=== Begin Enclosure ===

-- ==== Sys2Proof/Machine/Floors.lean ====
section
/-! DEFINITION. Chapter 4: the floor maps, their editing and commit, routes, and the Lobby Table. -/

namespace Sys2Proof.Machine

/-- The zone of a floor; none for zone NONE and beyond the map's range (R57). -/
def FloorMap.zoneOf (m : FloorMap) (f : Nat) : Option (Fin 8) := if h : f < 160 then m.zones[f] else none

/-- Whether a group stops at a floor (R57). -/
def FloorMap.serves (m : FloorMap) (g : Fin 12) (f : Nat) : Bool := m.served[g].contains f

/-- The index of transfer entry (a, b) (R63). -/
def transferIndex (a b : Fin 8) : Fin 64 := ⟨a.val * 8 + b.val, by omega⟩

/-- The transfer entry (a, b) (R57). -/
def FloorMap.transfer (m : FloorMap) (a b : Fin 8) : Option Transfer := m.transfers[transferIndex a b]

/-! ## Editing the staged map (R59 to R62) -/

/-- A zone written into every floor of a range (R59). -/
def FloorMap.setZones (m : FloorMap) (first last : Nat) (z : Option (Fin 8)) : FloorMap :=
  { m with zones := Vector.ofFn fun i : Fin 160 => if first ≤ i.val ∧ i.val ≤ last then z else m.zones[i] }

/-- SET FLOOR (R59): form 0 carries the floor count, form 1 a range of floors and a zone. -/
def execSetFloor (fell : Fall) (args : List Byte) (s : State) : Host.Outcome State Fault Refusal :=
  s.command fell args fun s =>
    match args with
    | [form, count] =>
      if form = 0 ∧ count.toNat ≤ Config.floors then
        { s with staged := { s.staged with count := count.toNat } }.finishPlain .ok
      else s.finishPlain .badArg
    | [form, first, last, zone] =>
      match readOptZone zone with
      | none => s.finishPlain .badArg
      | some z =>
        if form = 1 ∧ first.toNat < Config.floors ∧ last.toNat < Config.floors ∧ first.toNat ≤ last.toNat then
          { s with staged := s.staged.setZones first.toNat last.toNat z }.finishPlain .ok
        else s.finishPlain .badArg
    | _ => s.finishPlain .badArg

/-- SET GROUP (R60): the group's whole served set. -/
def execSetGroup (fell : Fall) (args : List Byte) (s : State) : Host.Outcome State Fault Refusal :=
  s.command fell args fun s =>
    match args with
    | [] => s.finishPlain .badArg
    | g :: rest =>
      match readId 12 g, readFloorSet rest with
      | some g, some fs => { s with staged := { s.staged with served := s.staged.served.set g fs } }.finishPlain .ok
      | _, _ => s.finishPlain .badArg

/-- SET ZONE (R61): local and standby group, each or absent. -/
def execSetZone (fell : Fall) (args : List Byte) (s : State) : Host.Outcome State Fault Refusal :=
  s.command fell args fun s =>
    match args with
    | [z, l, b] =>
      match readId 8 z, readOptGroup l, readOptGroup b with
      | some z, some l, some b =>
        if b.isSome ∧ (l = none ∨ b = l) then s.finishPlain .badArg
        else
          { s with
            staged := { s.staged with
              zoneTable := s.staged.zoneTable.set z { localGroup := l, standby := b } } }.finishPlain .ok
      | _, _, _ => s.finishPlain .badArg
    | _ => s.finishPlain .badArg

/-- The transfer SET TRANSFER gives: absent for group 255, whose floor is not read (R62, R195). -/
def readTransfer (g f : Byte) : Option (Option Transfer) :=
  match readOptGroup g with
  | none => none
  | some none => some none
  | some (some g) => if f.toNat < Config.floors then some (some { group := g, floor := f.toNat }) else none

/-- SET TRANSFER (R62). -/
def execSetTransfer (fell : Fall) (args : List Byte) (s : State) : Host.Outcome State Fault Refusal :=
  s.command fell args fun s =>
    match args with
    | [a, b, g, f] =>
      match readId 8 a, readId 8 b, readTransfer g f with
      | some a, some b, some t =>
        if a = b then s.finishPlain .badArg
        else
          { s with
            staged := { s.staged with transfers := s.staged.transfers.set (transferIndex a b) t } }.finishPlain .ok
      | _, _, _ => s.finishPlain .badArg
    | _ => s.finishPlain .badArg

/-! ## Committing (R63 to R65) -/

/-- Whether a floor fails stage 1 of the commit check (R63). -/
def FloorMap.unserved (m : FloorMap) (f : Nat) : Bool :=
  match m.zoneOf f with
  | none => false
  | some z =>
    match m.zoneTable[z].localGroup with
    | none => true
    | some g => !m.serves g f

/-- Whether a zone fails stage 2 (R63). -/
def FloorMap.standbyGap (m : FloorMap) (z : Fin 8) : Bool :=
  match m.zoneTable[z].standby with
  | none => false
  | some g => (List.range Config.floors).any fun f => m.zoneOf f == some z && !m.serves g f

/-- Whether the transfer entry (a, b) fails stage 3 (R63). -/
def FloorMap.transferFault (m : FloorMap) (a b : Fin 8) : Bool :=
  match m.transfer a b with
  | none => false
  | some t => m.zoneOf t.floor == none || m.zoneOf t.floor == some a || !m.serves t.group t.floor

/-- Whether a floor fails stage 4 (R63). -/
def FloorMap.countFault (m : FloorMap) (f : Nat) : Bool := decide (m.count ≤ f) && (m.zoneOf f).isSome

/-- The first failing item of the commit check, by its kind code and index (R63, R184). -/
def FloorMap.firstFault (m : FloorMap) : Option (Nat × Nat) :=
  match (List.range Config.floors).find? m.unserved with
  | some f => some (1, f)
  | none =>
    match (List.finRange 8).find? m.standbyGap with
    | some z => some (2, z.val)
    | none =>
      match (List.finRange 64).find? fun i => m.transferFault ⟨i.val / 8, by omega⟩ ⟨i.val % 8, by omega⟩ with
      | some i => some (3, i.val)
      | none =>
        match (List.range Config.floors).find? m.countFault with
        | some f => some (4, f)
        | none => none

/-- COMMIT MAP (R63, R64). -/
def execCommitMap (fell : Fall) (args : List Byte) (s : State) : Host.Outcome State Fault Refusal :=
  s.plainCommand fell args fun s =>
    match s.staged.firstFault with
    | none => { s with live := s.staged }.finishPlain .ok
    | some (kind, index) => s.finish .invalidMap [byte1 kind, byte1 index]

/-- DISCARD MAP (R65). -/
def execDiscardMap (fell : Fall) (args : List Byte) (s : State) : Host.Outcome State Fault Refusal :=
  s.plainCommand fell args fun s => { s with staged := s.live }.finishPlain .ok

/-! ## Reading the maps (R66) -/

/-- The part FLOORS: floor count and the zones of all floors, 161 bytes (R195). -/
def FloorMap.floorsForm (m : FloorMap) : List Byte := byte1 m.count :: m.zones.toList.map optByte

/-- The part TRANSFERS of an origin zone: eight entries, (a, a) shown absent (R66, R195). -/
def FloorMap.transfersForm (m : FloorMap) (a : Fin 8) : List Byte :=
  (List.finRange 8).flatMap fun b => transferForm (if a = b then none else m.transfer a b)

/-- The map a selector names (R184). -/
def State.selected (s : State) (selector : Nat) : Option FloorMap :=
  match selector with
  | 0 => some s.live
  | 1 => some s.staged
  | _ => none

/-- The result bytes of READ MAP; none where an enumeration byte has no code or the index is out of its range (R66). -/
def State.readMapBytes (s : State) (selector part index : Byte) : Option (List Byte) :=
  match s.selected selector.toNat with
  | none => none
  | some m =>
    match part.toNat with
    | 0 => some m.floorsForm
    | 1 => (readId 12 index).map fun g => floorListForm m.served[g]
    | 2 => (readId 8 index).map fun z => [optByte m.zoneTable[z].localGroup, optByte m.zoneTable[z].standby]
    | 3 => (readId 8 index).map m.transfersForm
    | 4 => (readId 16 index).map fun n => s.lobbies[n].form
    | _ => none

/-- READ MAP (R66). -/
def execReadMap (fell : Fall) (args : List Byte) (s : State) : Host.Outcome State Fault Refusal :=
  s.command fell args fun s =>
    match args with
    | [selector, part, index] =>
      match s.readMapBytes selector part index with
      | some bytes => s.finish .ok bytes
      | none => s.finishPlain .badArg
    | _ => s.finishPlain .badArg

/-! ## The Lobby Table (R71) -/

/-- SET LOBBY (R71): the passback window is clamped to 600. -/
def execSetLobby (fell : Fall) (args : List Byte) (s : State) : Host.Outcome State Fault Refusal :=
  s.command fell args fun s =>
    match args with
    | [n, origin, w1, w0, policy] =>
      match readId 16 n, Fallback.ofCode policy.toNat with
      | some n, some policy =>
        if origin.toNat < Config.floors then
          let entry : Lobby := { origin := origin.toNat, window := min 600 (num [w1, w0]), policy := policy }
          { s with lobbies := s.lobbies.set n entry }.finish
            (if num [w1, w0] ≤ 600 then .ok else .okClamped) entry.form
        else s.finishPlain .badArg
      | _, _ => s.finishPlain .badArg
    | _ => s.finishPlain .badArg

/-! ## Routes (R68 to R70) -/

/-- The outcome of a leg by the state of the one group it depends on (R70). -/
def legByState (g : GroupState) (r : Route) : Except ReplyCode Route :=
  match g with
  | .inService => .ok r
  | .recall => .error .holdRecall
  | .outOfService => .error .holdUnavailable

/-- Whether a standby group is usable for a leg (R69). -/
def FloorMap.standbyUsable (m : FloorMap) (groups : Vector GroupState 12) (g : Fin 12) (o f : Nat) : Bool :=
  groups[g] == .inService && m.serves g o && m.serves g f

/-- A route within one zone (R69). -/
def FloorMap.sameZoneRoute (m : FloorMap) (groups : Vector GroupState 12) (z : Fin 8) (o f : Nat) :
    Except ReplyCode Route :=
  match m.zoneTable[z].localGroup with
  | none => .error .denyNoRoute
  | some g =>
    if m.serves g o && m.serves g f then
      match groups[g], m.zoneTable[z].standby with
      | .outOfService, some b =>
        if m.standbyUsable groups b o f then .ok { group := b, target := f, finalFloor := f, tripNeeded := false }
        else .error .holdUnavailable
      | st, _ => legByState st { group := g, target := f, finalFloor := f, tripNeeded := false }
    else .error .denyNoRoute

/-- A cross-zone leg (R70). -/
def FloorMap.crossZoneRoute (m : FloorMap) (groups : Vector GroupState 12) (a b : Fin 8) (o f : Nat) :
    Except ReplyCode Route :=
  match m.transfer a b with
  | none => .error .denyNoRoute
  | some t =>
    if m.serves t.group o && m.serves t.group t.floor then
      legByState groups[t.group]
        { group := t.group, target := t.floor, finalFloor := f, tripNeeded := t.floor != f }
    else .error .denyNoRoute

/-- The route from origin floor `o` to final floor `f` (R68). -/
def FloorMap.route (m : FloorMap) (groups : Vector GroupState 12) (o f : Nat) : Except ReplyCode Route :=
  match m.zoneOf o, m.zoneOf f with
  | some a, some b => if a = b then m.sameZoneRoute groups a o f else m.crossZoneRoute groups a b o f
  | _, _ => .error .denyNoRoute

end Sys2Proof.Machine
end

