-- ==== Sys2Proof/Machine/DispatchLink.lean ====
section
/-! DEFINITION. Chapter 7 and the Trip Table's part in an ASSIGN (chapter 8): received frames, sent frames, offers' ends, link
states and the LINK CHECK timer. -/

namespace Sys2Proof.Machine

/-! ## Liveness (R132, R134) -/

/-- The link becomes ACTIVE: DISPATCH_CHANGE, the re-announcement, and the LINK CHECK timer stops (R134). -/
def State.becomeActive (s : State) : State :=
  ({ s with dispatch := { s.dispatch with state := .active, checkTimer := none } }.raise .dispatchChange).reannounce

/-- A good frame's first step (R132, R134): the receiver is outside a frame again (R190), the consecutive-timeout count is
zeroed, and a SILENT link becomes ACTIVE. -/
def State.hear (s : State) : State :=
  let s := { s with dispatch := { s.dispatch with timeouts := 0, receiver := .outside } }
  if s.dispatch.state = .silent then s.becomeActive else s

/-- A good frame: not taken in reset (R181); liveness first, then its content (R132). -/
def State.receive (s : State) (content : State → State) : Host.Outcome State Fault Refusal :=
  .next (if s.inReset then s else content s.hear)

/-! ## Answers (R140, R141, R143) -/

/-- Whether an entry's offer is outstanding under a tag: OFFERED, and its OFFER completely sent (R139). -/
def Entry.outstanding (en : Entry) (tag : Byte) : Bool :=
  match en.state with
  | .offered t _ true => t == tag
  | _ => false

/-- The entry whose outstanding offer carries a tag (R140). -/
def State.outstanding (s : State) (tag : Byte) : Option (Fin 64 × Entry) :=
  (List.finRange 64).findSome? fun e =>
    match s.entries[e] with
    | some en => if en.outstanding tag then some (e, en) else none
    | none => none

/-- A stale answer is counted (R143). -/
def State.stale (s : State) : State :=
  { s with dispatch := { s.dispatch with staleAnswers := saturate s.dispatch.staleAnswers } }

/-- Whether an ASSIGN creates a trip: trip needed, and a place after the key's old trip is removed (R149). -/
def State.createsTrip (s : State) (k : Key) (r : Route) : Bool :=
  r.tripNeeded && decide ((s.removeTrip k).trips.length < Config.tripCapacity)

/-- The Trip Table at an ASSIGN: the key's trip is removed, then a trip is created where it is needed and there is room
(R149). -/
def State.assignTrip (s : State) (k : Key) (r : Route) : State :=
  if s.createsTrip k r then
    { s with
      trips := (s.removeTrip k).trips ++
        [{ key := k, transfer := r.target, finalFloor := r.finalFloor, group := r.group,
           remaining := s.settings.timers.tripLifetime }] }
  else s.removeTrip k

/-- An ASSIGN that matches an outstanding offer (R97, R140): the Trip Table, ACCEPT with the continuation-available flag, and
the entry is freed. -/
def State.assigned (s : State) (e : Fin 64) (en : Entry) (car : Fin 16) : State :=
  match en.grant with
  | some g =>
    (s.assignTrip en.key g.route).answerAndFree e en
      (.accept g.route.group car g.route.target (s.createsTrip en.key g.route))
  | none => s.setEntry e none

/-- ASSIGN (R140, R143). -/
def execAssign (tag : Byte) (car : Fin 16) (s : State) : Host.Outcome State Fault Refusal :=
  s.receive fun s =>
    match s.outstanding tag with
    | some (e, en) => s.assigned e en car
    | none => s.stale

/-- The reply a decline's reason gives (R98, R141). -/
def declineReply : DeclineReason → ReplyCode
  | .groupFull => .holdBusy
  | .groupOut => .holdUnavailable
  | .noCar => .holdUnavailable

/-- Writes a group's state (R144). -/
def State.setGroupState (s : State) (g : Fin 12) (x : GroupState) : State :=
  { s with dispatch := { s.dispatch with groups := s.dispatch.groups.set g x } }

/-- GROUP_OUT sets the offer's group OUT_OF_SERVICE (R141). -/
def State.declineGroup (s : State) (en : Entry) (reason : DeclineReason) : State :=
  match reason, en.grant with
  | .groupOut, some g => s.setGroupState g.route.group .outOfService
  | _, _ => s

/-- DECLINE (R141, R143): the table is written first, then the reply is posted and the reversal queued. -/
def execDecline (tag : Byte) (reason : DeclineReason) (s : State) : Host.Outcome State Fault Refusal :=
  s.receive fun s =>
    match s.outstanding tag with
    | some (e, en) => (s.declineGroup en reason).failOffer e en (declineReply reason)
    | none => s.stale

/-- GROUP STATE (R144). -/
def execGroupState (group : Fin 12) (state : GroupState) (s : State) : Host.Outcome State Fault Refusal :=
  s.receive fun s => s.setGroupState group state

/-- LINK ANSWER (R134): it acts only on the link's liveness. -/
def execLinkAnswer (s : State) : Host.Outcome State Fault Refusal := s.receive id

/-! ## Bad frames (R132, R145, R190) -/

/-- A frame that is not good is discarded and counted; the receiver is outside a frame again (R132, R190). -/
def State.frameError (s : State) : State :=
  { s with
    dispatch := { s.dispatch with frameErrors := saturate s.dispatch.frameErrors, receiver := .outside } }

/-- DISPATCH_BAD_FRAME (R132, R190): a completed frame that fails its check or is malformed, or one ended by its length byte.
Bytes that are a good frame are no such event. Bytes that are neither complete nor ended so (no bytes at all, a first byte
other than 126) are no frame of the spec; that the model counts them as one bad frame is its own choice, DESIGN CHOICE
(notes/assumptions/27.md). -/
def execDispatchBadFrame (bytes : List Byte) (s : State) : Host.Outcome State Fault Refusal :=
  if (readDispatch bytes).isSome then .refused .notThisEvent
  else .next (if s.inReset then s else s.frameError)

/-- DISPATCH_FRAME_GAP (R190): a frame being assembled ends as incomplete; outside a frame nothing is counted. -/
def execDispatchFrameGap (s : State) : Host.Outcome State Fault Refusal :=
  .next (if s.inReset ∨ s.dispatch.receiver = .outside then s else s.frameError)

/-- FRAME_BEGINS (R190): a byte of value 126 outside a frame begins one. -/
def execFrameBegins (s : State) : Host.Outcome State Fault Refusal :=
  .next (if s.inReset then s else { s with dispatch := { s.dispatch with receiver := .assembling } })

/-! ## Sending (R133, R139) -/

/-- Whether the frame leaving is the last LOBBY NOTICE waiting while re-announcement is owed (R133). -/
def reannounceDue (f : TxFrame) (rest : List TxFrame) (owed : Bool) : Bool :=
  f.isNotice && owed && !rest.any TxFrame.isNotice

/-- FRAME_TRANSMIT (R133): on a free line the head of the queue becomes the frame in transmission. -/
def execFrameTransmit (s : State) : Host.Outcome State Fault Refusal :=
  .next <|
    if s.inReset ∨ s.dispatch.sending.isSome then s
    else
      match s.dispatch.queue with
      | [] => s
      | f :: rest =>
        let s' := { s with dispatch := { s.dispatch with queue := rest, sending := some f } }
        if reannounceDue f rest s.dispatch.owed then s'.reannounce else s'

/-- The offer of an entry becomes outstanding (R139). -/
def Entry.markSent (en : Entry) : Entry :=
  match en.state with
  | .offered t d _ => { en with state := .offered t d true }
  | _ => en

/-- A completely sent frame: an OFFER makes its entry's offer outstanding (R139). -/
def State.sent (s : State) : TxFrame → State
  | .offer (some e) _ =>
    match s.entries[e] with
    | some en => s.setEntry e (some en.markSent)
    | none => s
  | _ => s

/-- FRAME_SENT (R133, R139): the line is free again. -/
def execFrameSent (s : State) : Host.Outcome State Fault Refusal :=
  .next <|
    if s.inReset then s
    else
      match s.dispatch.sending with
      | none => s
      | some f => { s with dispatch := { s.dispatch with sending := none } }.sent f

/-! ## Expiry and silence (R135, R136, R142) -/

/-- The link becomes SILENT (R135): DISPATCH_CHANGE, a LINK CHECK at once, and the LINK CHECK timer starts. -/
def State.becomeSilent (s : State) : State :=
  { s with
    dispatch :=
      { s.dispatch with state := .silent, checkTimer := some Config.linkCheckPeriod }.queueLinkCheck }.raise .dispatchChange

/-- The expiry of a sent offer adds to the consecutive-timeout count, held at 3; reaching 3 in ACTIVE makes the link SILENT
(R135). -/
def State.countTimeout (s : State) : State :=
  let s := { s with dispatch := { s.dispatch with timeouts := min 3 (s.dispatch.timeouts + 1) } }
  if s.dispatch.timeouts = 3 ∧ s.dispatch.state = .active then s.becomeSilent else s

/-- The frame of an expired offer that is in transmission is sent to its end for no entry (R142). -/
def TxFrame.disown (e : Fin 64) (f : TxFrame) : TxFrame :=
  match f with
  | .offer (some o) x => if o = e then .offer none x else .offer (some o) x
  | other => other

/-- An offer that expires before it is sent leaves the queue; one in transmission is sent to its end (R142). -/
def State.dropOffer (s : State) (e : Fin 64) : State :=
  { s with
    dispatch := { s.dispatch with
      queue := s.dispatch.queue.filter (fun f => !f.ownedBy e), sending := s.dispatch.sending.map (TxFrame.disown e) } }

/-- Whether the reference has reached the deadline of an OFFERED entry (R142). -/
def State.offerDue (s : State) (e : Fin 64) : Bool :=
  match s.entries[e] with
  | none => false
  | some en =>
    match en.state with
    | .offered _ deadline _ => decide (deadline ≤ s.reference)
    | _ => false

/-- OFFER_EXPIRY (R142): the reference has reached the deadline of an OFFERED entry; an entry that is not OFFERED, or that a
later offer has taken since, has no expiry (R143). -/
def execOfferExpiry (entry : Fin 64) (s : State) : Host.Outcome State Fault Refusal :=
  .next <|
    if s.inReset then s
    else
      match s.entries[entry] with
      | none => s
      | some en =>
        match en.state with
        | .offered _ deadline sent =>
          if s.reference < deadline then s
          else (if sent then s.countTimeout else s.dropOffer entry).failOffer entry en .holdNoAnswer
        | _ => s

/-- LINK_CHECK_TIMER (R136): the timer has completed 1,000 ms, a LINK CHECK falls due and the timer starts again; the timer is
stopped while ACTIVE. -/
def execLinkCheckTimer (s : State) : Host.Outcome State Fault Refusal :=
  .next <|
    if s.inReset ∨ s.dispatch.checkTimer ≠ some 0 then s
    else
      { s with dispatch := { s.dispatch with checkTimer := some Config.linkCheckPeriod }.queueLinkCheck }

end Sys2Proof.Machine
end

=== End Enclosure ===

**TASK OBJECTIVE**
Across the whole listing, show each line where the word "readMapBytes" occurs.

**SOLUTION**
def State.readMapBytes (s : State) (selector part index : Byte) : Option (List Byte) :=
      match s.readMapBytes selector part index with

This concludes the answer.